The language of trees
Last week, I launched a new Substack where I offer short meditations about community, connections, and common ground, including how public schools can serve as the heart of our democracy and a source of healing. Below is my latest.
The sediment of lives, the rich layers the memories and histories of all who came before us on this marshy land make up the bedrock and the soft ground upon which I now stand. Today, I follow an uneven path that leads from gravel road down to where it bends and follows a wooded creek that ushers it deeper into the marsh. The path’s descent takes me past the place where, one spring morning, in an opening among tangled branches with budding leaves, a red-tailed hawk rested on a leafless branch. It’s left eye caught in a slither of warm sunlight filtered through the speckled forest light, the hawk humored me with casual curiosity and attention, unmoving, long enough for me to photograph the feathered head, eyes, and hooked beak staring back at me through my camera lens. I pause to consider if the hawk has given tacit consent to this disruption of our communion. Soundlessly, I take the photo. I ask for grace and forgiveness.

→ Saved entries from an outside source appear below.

-- ==== Sys2Proof/Proofs/HoldTimer.lean ====
section
/-! PROOF. The expiry of a hold timer (R123, R124, R126, R138): what the collector's later work leaves of the count and
of the notice, and the declaration of next alone where the horizon rule is blocked. -/

namespace Sys2Proof.Proofs
open Sys2Proof Sys2Proof.Machine Sys2Proof.Laws

/-! ## HOLD-LOSS and GAP-LOSS through the work of the collector -/

section Marks

variable {s t u : State}

/-- No hold rule is counted, and a GAP-LOSS that is pending stays pending. -/
structure Unheld (s t : State) : Prop where
  counted : ∀ d : ClassNo, (t.cls d).n.holdLoss = (s.cls d).n.holdLoss
  pending : Raised .gapLoss s → Raised .gapLoss t

theorem Unheld.refl (s : State) : Unheld s s := ⟨fun _ => rfl, id⟩

theorem Unheld.trans (h : Unheld s t) (k : Unheld t u) : Unheld s u :=
  ⟨fun d => (k.counted d).trans (h.counted d), fun r => k.pending (h.pending r)⟩

theorem modClass_unheld {c : ClassNo} {f : ClassUnit → ClassUnit} {s : State}
    (h : (f (s.cls c)).n.holdLoss = (s.cls c).n.holdLoss) : Unheld s (modClass c f s) := by
  refine ⟨fun d => ?_, id⟩
  rw [modClass_cls]
  split
  · next same => rw [h, same]
  · rfl

theorem countClass_unheld (c : ClassNo) {f : ClassCounters → ClassCounters} {s : State}
    (h : (f (s.cls c).n).holdLoss = (s.cls c).n.holdLoss) : Unheld s (countClass c f s) := modClass_unheld h

theorem unheld_of_eq (classes : t.classes = s.classes) (notices : t.notices = s.notices) : Unheld s t :=
  ⟨fun d => by rw [State.cls, classes]; rfl, fun r => by rw [Raised, State.source, notices]; exact r⟩

theorem offerEgress_unheld {e : EgressEntry} (unflagged : e.resetReply = false) (s : State) :
    Unheld s (offerEgress e s) := by
  unfold offerEgress
  split
  · exact unheld_of_eq rfl rfl
  · simp only [unflagged]
    exact unheld_of_eq rfl rfl

theorem passOn_unheld (c : ClassNo) (f : Frame) (s : State) : Unheld s (passOn c f s) := by
  unfold passOn
  split
  · exact modClass_unheld rfl
  · split
    · exact (countClass_unheld (s := s) (f := fun n => { n with mgmtBond := n.mgmtBond + 1 }) c rfl).trans
        (unheld_of_eq rfl rfl)
    · split
      · exact unheld_of_eq rfl rfl
      · exact (modClass_unheld (s := s) (c := c) rfl).trans (offerEgress_unheld rfl _)

theorem tear_unheld (c : ClassNo) (s : State) : Unheld s (tear c s) := by
  unfold tear
  split
  · exact modClass_unheld rfl
  · exact .refl s

theorem setReasm_unheld (c : ClassNo) (r : Reasm) (s : State) : Unheld s (setReasm c r s) := modClass_unheld rfl

theorem reassemble_unheld (c : ClassNo) (first last : Bool) (payload : List Octet) (s : State) :
    Unheld s (reassemble c first last payload s) := by
  unfold reassemble
  split
  · exact (tear_unheld c s).trans (setReasm_unheld c _ _)
  · exact ((tear_unheld c s).trans (setReasm_unheld c _ _)).trans (passOn_unheld c _ _)
  · split
    · exact modClass_unheld rfl
    · exact (modClass_unheld (s := s) (c := c) rfl).trans (setReasm_unheld c _ _)
    · split
      · exact (modClass_unheld (s := s) (c := c) rfl).trans (setReasm_unheld c _ _)
      · split
        · exact (setReasm_unheld c _ s).trans (passOn_unheld c _ _)
        · exact setReasm_unheld c _ s

theorem reassembleLoss_unheld (c : ClassNo) (s : State) : Unheld s (reassembleLoss c s) := by
  unfold reassembleLoss
  split
  · exact (modClass_unheld (s := s) (c := c) rfl).trans (setReasm_unheld c _ _)
  · exact setReasm_unheld c _ s

theorem deliverUpTo_unheld (n : Nat) (c : ClassNo) (s : State) : Unheld s (deliverUpTo n c s) := by
  induction n generalizing s with
  | zero => exact .refl s
  | succ n ih =>
    rw [deliverUpTo]
    split
    · exact .refl s
    · exact ((modClass_unheld (s := s) (c := c) rfl).trans (reassemble_unheld c _ _ _ _)).trans (ih _)

theorem raiseNotice_pending (src other : Source) (a : NoticeArg) (s : State) (raised : Raised other s) :
    Raised other (raiseNotice src a s) := by
  by_cases same : other = src
  · subst same
    exact (raiseNotice_raisedOnce other a s).1
  · obtain ⟨pending, -⟩ := raiseNotice_unraised src other a s same
    exact pending.trans raised

theorem declared_unheld (c : ClassNo) (s : State) : Unheld s (declared c s) := by
  have counted := (reassembleLoss_unheld c s).trans (countClass_unheld (s := reassembleLoss c s)
    (f := fun n => { n with gapLost := n.gapLost + 1 }) c rfl)
  have raised : Unheld (countClass c (fun n => { n with gapLost := n.gapLost + 1 }) (reassembleLoss c s))
      (raiseNotice .gapLoss (valueArg c.val)
        (countClass c (fun n => { n with gapLost := n.gapLost + 1 }) (reassembleLoss c s))) :=
    ⟨fun _ => rfl, raiseNotice_pending .gapLoss .gapLoss _ _⟩
  have advanced := (counted.trans raised).trans (modClass_unheld (c := c) (f := fun k => { k with next := k.next + 1 }) rfl)
  exact advanced.trans (unheld_of_eq (t := declared c s) rfl rfl)

theorem declareLost_unheld (c : ClassNo) (s : State) : Unheld s (declareLost c s) := by
  rw [declareLost_eq]
  exact (declared_unheld c s).trans (deliverUpTo_unheld _ c _)

theorem declareUpTo_unheld (n : Nat) (c : ClassNo) (s : State) : Unheld s (declareUpTo n c s) := by
  induction n generalizing s with
  | zero => exact .refl s
  | succ n ih =>
    rw [declareUpTo]
    split
    · exact (declareLost_unheld c s).trans (ih _)
    · exact .refl s

theorem followGap_unheld (before : Seq) (c : ClassNo) (s : State) : Unheld s (followGap before c s) := by
  obtain ⟨hold, same⟩ := followGap_eq before c s
  rw [same]
  exact modClass_unheld rfl

/-- A declaration raises GAP-LOSS and sets the carried flag (R126). -/
theorem declared_marks (c : ClassNo) (s : State) : Raised .gapLoss (declared c s) ∧ (declared c s).bond.carried = true :=
  ⟨(raiseNotice_raisedOnce .gapLoss (valueArg c.val) _).1, rfl⟩

end Marks

/-! ## One declaration -/

/-- The class unit after one declaration of next, before the delivery pass (R126, R138). -/
theorem declared_cls (c : ClassNo) (s : State) : (declared c s).cls c = { s.cls c with
    next := (s.cls c).next + 1
    reasm := .discarding
    n := { (s.cls c).n with
      gapLost := (s.cls c).n.gapLost + 1
      lostFrame := (s.cls c).n.lostFrame + (match (s.cls c).reasm with | .building _ => 1 | _ => 0) } } := by
  have lost : (declared c s).cls c = { (reassembleLoss c s).cls c with
      next := ((reassembleLoss c s).cls c).next + 1
      n := { ((reassembleLoss c s).cls c).n with gapLost := ((reassembleLoss c s).cls c).n.gapLost + 1 } } := by
    rw [declared, setCarried_cls, modClass_cls_same, raiseNotice_cls, countClass, modClass_cls_same]
  have loss : (reassembleLoss c s).cls c = { s.cls c with
      reasm := .discarding
      n := { (s.cls c).n with
        lostFrame := (s.cls c).n.lostFrame + (match (s.cls c).reasm with | .building _ => 1 | _ => 0) } } := by
    unfold reassembleLoss
    split
    · next part building =>
      rw [setReasm, countClass, modClass_cls_same, modClass_cls_same, building]
    · next other =>
      rw [setReasm, modClass_cls_same]
      cases reasm : (s.cls c).reasm with
      | building part => exact absurd reasm (other part)
      | idle => simp
      | discarding => simp
  rw [lost, loss]

/-- A horizon set that is empty, or holds a pair whose horizon is NONE, blocks the horizon rule (R125). -/
theorem horizonRule_stopped {c : ClassNo} {s : State} (blocked : (∀ q : PairNo, (s.pair q).inHorizonSet = false) ∨
    ∃ q : PairNo, (s.pair q).inHorizonSet = true ∧ s.horizon c q = none) : horizonRule c s = false := by
  rcases blocked with empty | ⟨q, member, unknown⟩
  · simp [horizonRule, empty]
  · exact horizonRule_blocked member unknown

/-- The state in which the hold rule has been counted and its timer has stopped (R124). -/
def holdRuled (c : ClassNo) (s : State) : State :=
  modClass c (fun k => { k with hold := none, n := { k.n with holdLoss := k.n.holdLoss + 1 } }) s

theorem holdExpires_eq (c : ClassNo) (s : State) : holdExpires c s =
    followGap (s.cls c).next c (lossTests c (deliveryPass c (declared c (holdRuled c s)))) := rfl

/-- What the hold rule leaves where it declares next alone (R123, R124). -/
theorem holdExpires_alone {c : ClassNo} {s : State} (blocked : (∀ q : PairNo, (s.pair q).inHorizonSet = false) ∨
    ∃ q : PairNo, (s.pair q).inHorizonSet = true ∧ s.horizon c q = none)
    (missing : (s.cls c).next + 1 ∉ (s.cls c).held.map (·.seq)) : (holdExpires c s).cls c = { s.cls c with
      next := (s.cls c).next + 1
      reasm := .discarding
      hold := if (s.cls c).held = [] then none else some ⟨s.now, ms (s.cls c).cfg.holdTime⟩
      n := { (s.cls c).n with
        holdLoss := (s.cls c).n.holdLoss + 1
        gapLost := (s.cls c).n.gapLost + 1
        lostFrame := (s.cls c).n.lostFrame + (match (s.cls c).reasm with | .building _ => 1 | _ => 0) } } := by
  have marked : (holdRuled c s).cls c =
      { s.cls c with hold := none, n := { (s.cls c).n with holdLoss := (s.cls c).n.holdLoss + 1 } } := modClass_cls_same ..
  have unit := declared_cls c (holdRuled c s)
  rw [marked] at unit
  rw [holdExpires_eq]
  have pairs : (declared c (holdRuled c s)).pairs = s.pairs := (declared_collected c (holdRuled c s)).pairs
  have now : (declared c (holdRuled c s)).now = s.now := (declared_collected c (holdRuled c s)).now
  have passed : deliveryPass c (declared c (holdRuled c s)) = declared c (holdRuled c s) := deliveryPass_of_next_missing (by rw [unit]; exact missing)
  have unitOf : ∀ q : PairNo, (declared c (holdRuled c s)).pair q = s.pair q := fun q => by rw [State.pair, pairs]; rfl
  have horizons : ∀ q : PairNo, (declared c (holdRuled c s)).horizon c q = s.horizon c q := fun q => by rw [State.horizon, unit]; rfl
  have stopped : horizonRule c (declared c (holdRuled c s)) = false := by
    refine horizonRule_stopped (blocked.imp (fun empty q => ?_) fun ⟨q, member, unknown⟩ => ⟨q, ?_, ?_⟩)
    · rw [unitOf, empty]
    · rw [unitOf, member]
    · rw [horizons, unknown]
  rw [passed, lossTests_of_blocked stopped, followGap, modClass_cls_same, unit]
  have advanced : (s.cls c).next + 1 ≠ (s.cls c).next := by simp
  by_cases empty : (s.cls c).held = []
  · simp [ClassUnit.gap, empty]
  · have absent : heldAt ((s.cls c).next + 1) (s.cls c).held = none := heldAt_eq_none.2 missing
    have gap : (!(s.cls c).held.isEmpty && (heldAt ((s.cls c).next + 1) (s.cls c).held).isNone) = true := by
      rw [absent]
      simp [empty]
    simp only [ClassUnit.gap, gap, now, empty, Bool.not_true, Bool.false_eq_true, if_false, if_true, advanced, ne_eq,
      not_false_eq_true, decide_true, Bool.true_or]

/-- The hold rule is counted once, raises GAP-LOSS and sets the carried flag (R124, R126). -/
theorem holdExpires_marks (c : ClassNo) (s : State) : ((holdExpires c s).cls c).n.holdLoss = (s.cls c).n.holdLoss + 1 ∧
    (holdExpires c s).bond.carried = true ∧ Raised .gapLoss (holdExpires c s) := by
  have ruled := holdExpires_eq c s
  obtain ⟨raised, carried⟩ := declared_marks c (holdRuled c s)
  have counted : ((declared c (holdRuled c s)).cls c).n.holdLoss = (s.cls c).n.holdLoss + 1 := by
    rw [declared_cls, holdRuled, modClass_cls_same]
  generalize declared c (holdRuled c s) = d at ruled raised carried counted
  have passed : Unheld d (holdExpires c s) := by
    rw [ruled]
    exact (deliverUpTo_unheld _ c d).trans ((declareUpTo_unheld 8192 c _).trans (followGap_unheld (s.cls c).next c _))
  have later : Collected c d (holdExpires c s) := by
    rw [ruled]
    exact (deliveryPass_collected c d).trans ((declareUpTo_collected 8192 c _).trans (followGap_collected (s.cls c).next c _))
  exact ⟨(passed.counted c).trans counted, later.carried carried, passed.pending raised⟩

theorem holdExpires_delivers (c : ClassNo) (s : State) : Delivers c s (holdExpires c s) := by
  have ruled : Delivers c s (holdRuled c s) := modClass_delivers c _ s rfl rfl rfl
  have lost := ruled.trans (declareLost_delivers c (holdRuled c s))
  exact (lost.trans (lossTests_delivers c _)).trans (followGap_delivers (s.cls c).next c _)

/-- Settles O37. -/
theorem holdTimerDeclares : Obligations.HoldTimerDeclares := by
  intro c tm s opened running
  have delivers : Delivers c s (holdExpires c (reach tm s.silent)) := by
    have begun : Delivers c s (reach tm s.silent) := { Delivers.refl c s with }
    exact begun.trans (holdExpires_delivers c _)
  obtain ⟨t, ran, k⟩ : ∃ t, exec (.holdTimerExpiry c) s = .next t ∧ Followed (holdExpires c (reach tm s.silent)) t :=
    ⟨_, expire_running (timer := fun s => (s.cls c).hold) (f := fun s => finish (holdExpires c s)) opened.1 running,
      finish_followed (delivers.reset opened.2)⟩
  have marks : ((holdExpires c (reach tm s.silent)).cls c).n.holdLoss = (s.cls c).n.holdLoss + 1 ∧
    (holdExpires c (reach tm s.silent)).bond.carried = true ∧ Raised .gapLoss (holdExpires c (reach tm s.silent)) :=
    holdExpires_marks c (reach tm s.silent)
  have collected := holdExpires_collected c (reach tm s.silent)
  have alone := holdExpires_alone (c := c) (s := reach tm s.silent)
  have engine : (holdExpires c (reach tm s.silent)).engine = s.engine := collected.engine
  have reached : (holdExpires c (reach tm s.silent)).now = max s.now (tm.start + tm.dur) := collected.now
  generalize holdExpires c (reach tm s.silent) = h at delivers k marks engine reached alone
  obtain ⟨counted, carried, raised⟩ := marks
  have counters := k.ensues.counters c
  have now := k.ensues.now.trans reached
  have holdLoss : (t.cls c).n.holdLoss = (h.cls c).n.holdLoss := by
    have same := congrArg ClassCounters.holdLoss counters
    exact same
  obtain ⟨pending, -⟩ := k.ensues.unraised .gapLoss (by decide)
  refine ⟨t, ran, now, holdLoss.trans counted, k.follows.bond.2 carried, pending.trans raised, fun q => ?_, fun d other => ?_,
    SettingsKept_trans delivers.settings k.follows.settings, BondLeft_trans delivers.bond k.follows.bond,
    k.engineLeft engine, fun q => ?_, fun blocked missing => ?_⟩
  · rw [horizon_of_context (k.follows.contexts c), State.horizon, delivers.horizons]
    rfl
  · rw [k.follows.contexts d, delivers.others d other]
  · have same : h.pair q = s.pair q := by rw [State.pair, delivers.pairs]; rfl
    rw [← same]
    exact k.follows.pairs q
  · have unit := alone blocked missing
    have context := k.follows.contexts c
    have gapLost : (t.cls c).n.gapLost = (h.cls c).n.gapLost := by
      have same := congrArg ClassCounters.gapLost counters
      exact same
    have lostFrame : (t.cls c).n.lostFrame = (h.cls c).n.lostFrame := by
      have same := congrArg ClassCounters.lostFrame counters
      exact same
    obtain ⟨next, held, -, hold, reasm⟩ : (t.cls c).next = (h.cls c).next ∧ (t.cls c).held = (h.cls c).held ∧
        (t.cls c).horizons = (h.cls c).horizons ∧ (t.cls c).hold = (h.cls c).hold ∧
        (t.cls c).reasm = (h.cls c).reasm := by
      simpa only [ClassUnit.context, Prod.mk.injEq] using context
    rw [unit] at next held hold reasm gapLost lostFrame
    rw [now]
    exact ⟨next, held, gapLost, reasm, lostFrame, hold⟩

end Sys2Proof.Proofs
end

What language do we speak by our presence and our being that is larger than what we can speak with pharynx, larynx, tongue and teeth, or uvula dangling at the end of our soft palate? When I am in the presence of oak or cedar, my arms folded around their coarse or shaggy trunk, what is the language of our communion? What language do we speak?
Continuing my walk through the marsh, passing the tree that holds the memory of hawk and me, I imagine and feel the presence of all those carried along this way by boots, shoes, and bare feet—the soles of souls. They settle all around me and the nearby underbrush and trees thick as early morning fog in autumn, neighborly and familiar, they hearten me.